After major repairs, I think it is well within reason to road test the car.  
After repairs such as a head gasket, many things could go wrong, and road 
testing is the only way to reduce your repeat failures.  Slow oil leaks, etc... 
are only visible after some real world use, not a bunch of idling time.  Is 100 
miles reasonable?  To me, I wouldn't argue it.

> 
> If it were me, I'd get my car out of there for free, or as close to it as 
> possible based on the Canadian consumer protection agency, with the repair 
> work done.

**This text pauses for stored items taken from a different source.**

/-- Commands whose list is at a remote home are forwarded there with the owner's check of the entry's state, and answered
later (05 R122, R136, R137; 09 R242): the list commands, PAGE_SHARE, PREFIX_INSERT and PREFIX_LOOKUP, REQ_PARK and
REQ_UNPARK with the entry marked, MIRROR_CLASS_SET, the codec commands on a list, and a later command of a step whose home
is remote. A step opened by ATTN_STEP or SAMPLE_STEP answers what its opening does. Generated tokens appended to a request
at rest count and start GENERATE (03 R64), and TIER_HINT with OWN gives the range to the tenant it names. What the spec
leaves open in it is the model's choice, in log entries 24 and 31. -/
def Obligations.OtherFormsOfCommands : Prop :=
  (∀ (r : Nat) (d : Dma) (s s1 : State) (c : Cmd) (n : Nat) (x : Slot),
    taken 0x0403 [.operator, .tenant] r d s = some (c, s1) → c.payLen = 16 → c.fld 42 26 ≤ 65536 → c.fld 63 43 ≤ 1048576 →
    4 * (c.fld 42 26 + 1) ≤ c.resLen → c.target >>> 32 = 0 → c.fld 24 0 = 0 → c.entry s1 c.target = .ok (n, x) → x.e.remoteHome = true → x.e.state.terminal = false →
    exec (.plistAppend r d) s = .next (commit s (sendForward s1 c 0x0403 x.e.home 0 [n] [listState s1 n x]))) ∧
  (∀ (r : Nat) (d : Dma) (s s1 : State) (c : Cmd) (n : Nat) (x : Slot),
    taken 0x0404 [.operator, .tenant] r d s = some (c, s1) → c.payLen = 8 → c.target >>> 32 = 0 → c.fld 63 21 = 0 →
    c.entry s1 c.target = .ok (n, x) → x.e.remoteHome = true → x.e.state.terminal = false →
    exec (.plistTruncate r d) s = .next (commit s (sendForward s1 c 0x0404 x.e.home 0 [n] [listState s1 n x]))) ∧
  (∀ (r : Nat) (d : Dma) (s s1 : State) (c : Cmd) (n k : Nat) (x y : Slot),
    taken 0x0420 [.operator, .tenant] r d s = some (c, s1) → c.payLen = 16 → c.fld 63 43 ≠ 0 → c.target >>> 32 = 0 →
    c.fld 42 0 = 0 → c.fld 95 64 = 0 → restsThere s1 c c.target n x → restsThere s1 c (c.fld 127 96) k y →
    c.fld 63 43 ≤ y.e.ctxLen → x.e.home = y.e.home → x.e.kvPerTok = y.e.kvPerTok → x.e.pageClass = y.e.pageClass →
    x.e.codecSlot = y.e.codecSlot →
    exec (.pageShare r d) s = .next (commit s (sendForward s1 c 0x0420 x.e.home 0 [n, k] [.ok (), .ok ()]))) ∧
  (∀ (r : Nat) (d : Dma) (s s1 : State) (c : Cmd) (n : Nat) (x : Slot),
    taken 0x0411 [.operator, .tenant] r d s = some (c, s1) → (c.priv ≠ .tenant ∨ c.fld 32 32 = 0) → c.payLen = 8 →
    16 ≤ c.fld 16 0 → c.fld 16 0 ≤ 65536 → c.target >>> 32 = 0 → c.fld 16 0 % 16 = 0 → c.fld 31 17 = 0 → c.fld 63 33 = 0 →
    c.entry s1 c.target = .ok (n, x) → x.e.remoteHome = true → x.e.state.terminal = false →
    exec (.prefixInsert r d) s = .next (commit s (sendForward s1 c 0x0411 x.e.home 0 [n] [listState s1 n x]))) ∧
  (∀ (r : Nat) (d : Dma) (s s1 : State) (c : Cmd),
    taken 0x0410 [.operator, .tenant] r d s = some (c, s1) → 1 ≤ c.fld 16 0 → c.fld 16 0 ≤ 65536 →
    c.payLen = 16 + 4 * c.fld 16 0 → c.target = 0 → c.fld 63 17 = 0 → c.fld 95 64 ≠ 0 →
    checkEach (fun i t => need (decide (t < 2 ^ 18)) St.fieldRange (inPay (16 + 4 * i + 2))) 0 (c.recs 16 4 (c.fld 16 0))
      = .ok () → c.fld 127 112 ≠ me s1 →
    exec (.prefixLookup r d) s = .next (commit s (sendForward s1 c 0x0410 (c.fld 127 112) 0 []))) ∧
  (∀ (r : Nat) (d : Dma) (s s1 : State) (c : Cmd) (n : Nat) (x : Slot),
    taken 0x0208 [.operator, .tenant] r d s = some (c, s1) → c.payLen = 0 → c.target >>> 32 = 0 →
    c.entry s1 c.target = .ok (n, x) → x.e.remoteHome = true → openEntry s1 n x = .ok () → x.e.inStep = false →
    x.e.movePend = false → x.restoring = false → (x.e.state = .admitted ∨ x.e.state = .generate) →
    exec (.reqPark r d) s = .next (commit s (sendForward (ownMove n c.tok s1) c 0x0208 x.e.home 0 [n]))) ∧
  (∀ (r : Nat) (d : Dma) (s s1 : State) (c : Cmd) (n : Nat) (x : Slot),
    taken 0x0209 [.operator, .tenant] r d s = some (c, s1) → c.payLen = 0 → c.target >>> 32 = 0 →
    c.entry s1 c.target = .ok (n, x) → x.e.remoteHome = true → openEntry s1 n x = .ok () → x.e.inStep = false →
    x.e.movePend = false → x.restoring = false → x.e.state = .parked →
    exec (.reqUnpark r d) s = .next (commit s (sendForward (ownMove n c.tok s1) c 0x0209 x.e.home 0 [n]))) ∧
  (∀ (r : Nat) (d : Dma) (s s1 : State) (c : Cmd) (n : Nat) (x : Slot),
    taken 0x0B04 [.operator] r d s = some (c, s1) → c.payLen = 8 → c.target >>> 32 = 0 → c.fld 63 1 = 0 →
    restsThere s1 c c.target n x → x.e.state.terminal = false → x.e.state ≠ .handoff →
    exec (.mirrorClassSet r d) s = .next (commit s (sendForward s1 c 0x0B04 x.e.home (c.fld 0 0) [n]))) ∧
  (∀ (r : Nat) (d : Dma) (s s1 : State) (c : Cmd) (n : Nat) (x : Slot),
    let p := qpay (leNat c.pay)
    p.kv = true → c.entry s1 c.target = .ok (n, x) → x.e.remoteHome = true → openEntry s1 n x = .ok () →
    x.e.state.terminal = false →
    (taken 0x0606 [.operator, .tenant] r d s = some (c, s1) → qpayChecks c .dequantize p = .ok () →
      exec (.codecDequantize r d) s = .next (commit s (sendForward s1 c 0x0606 x.e.home 0 [n] [.ok ()]))) ∧
    (taken 0x0607 [.operator, .tenant] r d s = some (c, s1) → qpayChecks c .scaleFind p = .ok () →
      exec (.codecScaleFind r d) s = .next (commit s (sendForward s1 c 0x0607 x.e.home 0 [n] [.ok ()])))) ∧
  (∀ (r : Nat) (d : Dma) (s s1 : State) (c : Cmd) (o : OwnStep),
    let h := stepHdr Op.attn c.pay
    taken 0x0801 [.operator, .tenant] r d s = some (c, s1) → h.isOpen = false → stepChecks Op.attn c h 0 = .ok () →
    getOwn s1 h.tag = some o → o.entries.all (entryMine c s1) = true → o.isOpen = true → o.closeTok = none → o.home ≠ me s1 →
    exec (.attnStep r d) s = .next (commit s (sendForward s1 c Op.attn o.home h.tag []))) ∧
  (∀ (r : Nat) (d : Dma) (s s1 s2 : State) (c : Cmd) (a : Ans),
    let h := stepHdr Op.attn c.pay
    taken 0x0801 [.operator, .tenant] r d s = some (c, s1) → h.isOpen = true → stepChecks Op.attn c h 0 = .ok () →
    openCmd Op.attn homeAttn c h s1 = .ok (a, s2) →
    exec (.attnStep r d) s = .next (commit s (answer s2 c.tok a))) ∧
  (∀ (r : Nat) (d : Dma) (s s1 s2 : State) (c : Cmd) (a : Ans),
    let h := stepHdr Op.sample c.pay
    taken 0x0811 [.operator, .tenant] r d s = some (c, s1) → h.isOpen = true →
    stepChecks Op.sample c h (if isGiven c.pay then h.count else 0) = .ok () →
    openCmd Op.sample (homeClose Op.sample) c h s1 = .ok (a, s2) →
    exec (.sampleStep r d) s = .next (commit s (answer s2 c.tok a))) ∧
  (∀ (r : Nat) (d : Dma) (s s1 : State) (c : Cmd) (n : Nat) (x : Slot) (aux : Option Aux),
    let toks := c.recs 8 4 (c.fld 31 0)
    let x1 := acceptTokens x toks aux
    taken 0x0205 [.operator, .tenant] r d s = some (c, s1) → 1 ≤ c.fld 31 0 → c.fld 31 0 ≤ 65536 →
    c.payLen = 8 + 4 * c.fld 31 0 → c.target >>> 32 = 0 → c.fld 47 32 = 0 → c.fld 63 49 = 0 →
    checkEach (fun i t => need (decide (t < 2 ^ 18)) St.fieldRange (inPay (8 + 4 * i + 2))) 0 toks = .ok () →
    bit (c.fld 48 48) 0 = true → c.entry s1 c.target = .ok (n, x) → x.e.genLen + c.fld 31 0 ≤ x.e.maxNew →
    auxAfter x toks = some aux → openEntry s1 n x = .ok () →
    [RState.admitted, .prefill, .generate, .draining].contains x.e.state = true → x.e.inStep = false →
    x.e.promptComplete = true → auxLen aux ≤ auxLen x.aux →
    exec (.reqTokensAppend r d) s = .next (commit s (answer (setSlot s1 n { x1 with
      e := if x1.e.state = .admitted ∨ x1.e.state = .prefill then { x1.e with state := .generate, stateTime := now s1 }
        else x1.e }) c.tok okAns))) ∧
  (∀ (r : Nat) (d : Dma) (s s1 : State) (c : Cmd),
    let base := c.fld 191 128
    let len := c.fld 127 64
    let s2 := { s1 with tfm := { s1.tfm with
      extTenant := (extentsOf base len).foldl (fun t e => Tbl.set t e (c.fld 63 48)) s1.tfm.extTenant } }
    taken 0x0501 [.operator, .tenant] r d s = some (c, s1) → c.payLen = 24 → c.target = 0 → bit (c.fld 4 4) 0 = true →
    c.isOp = true → rangeLen base len = true → rangeBase base = true → len % 2 ^ 30 = 0 → base % 2 ^ 30 = 0 →
    c.fld 2 0 ≠ 2 → c.fld 2 0 ≠ 4 → c.fld 2 0 ≤ 4 → c.fld 3 3 = 0 → c.fld 47 5 = 0 → c.extentsOk s1 base len = true →
    exec (.tierHint r d) s = .next (commit s (answer (setHints (hintWins s2 base len (c.fld 2 0)) base len (c.fld 2 0)) c.tok okAns)))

THEN I'd call him and try to work out something you feel is 
> reasonable and fair if the work was done properly.
> 

No offense, but that sounds like a reply from a person that doesn't work on 
cars.  Many of the mechanics out there operate on a shoestring.  By and large, 
they aren't getting rich.  Without question, he did spend money out of his own 
pocket to do the repair.  I would get a list of parts from the mechanic, and 
look them up yourself from a reasonably priced source... see if it's out of 
line.  Add in fluids, filters, etc...  Find out if the head was machined in any 
way (valve job, or surface decking)... and check on the cost of those services 
from a reputable machine shop.  Finally, see if you can find out the "book" 
hours from an Audi dealer for a headgasket replacement.  Take those hours, and 
multiply by a reasonable shop rate... or one you've OK'd in the past from him. 
 I think then you would have some ability to reasonably assess what has 
happened, and come to some agreement.

To some extent, how you handle this depends on if you want to use this 
mechanic again.  If he is good, and you do trust him, you don't want to destroy the 
relationship.  If you screw him now, he won't forget.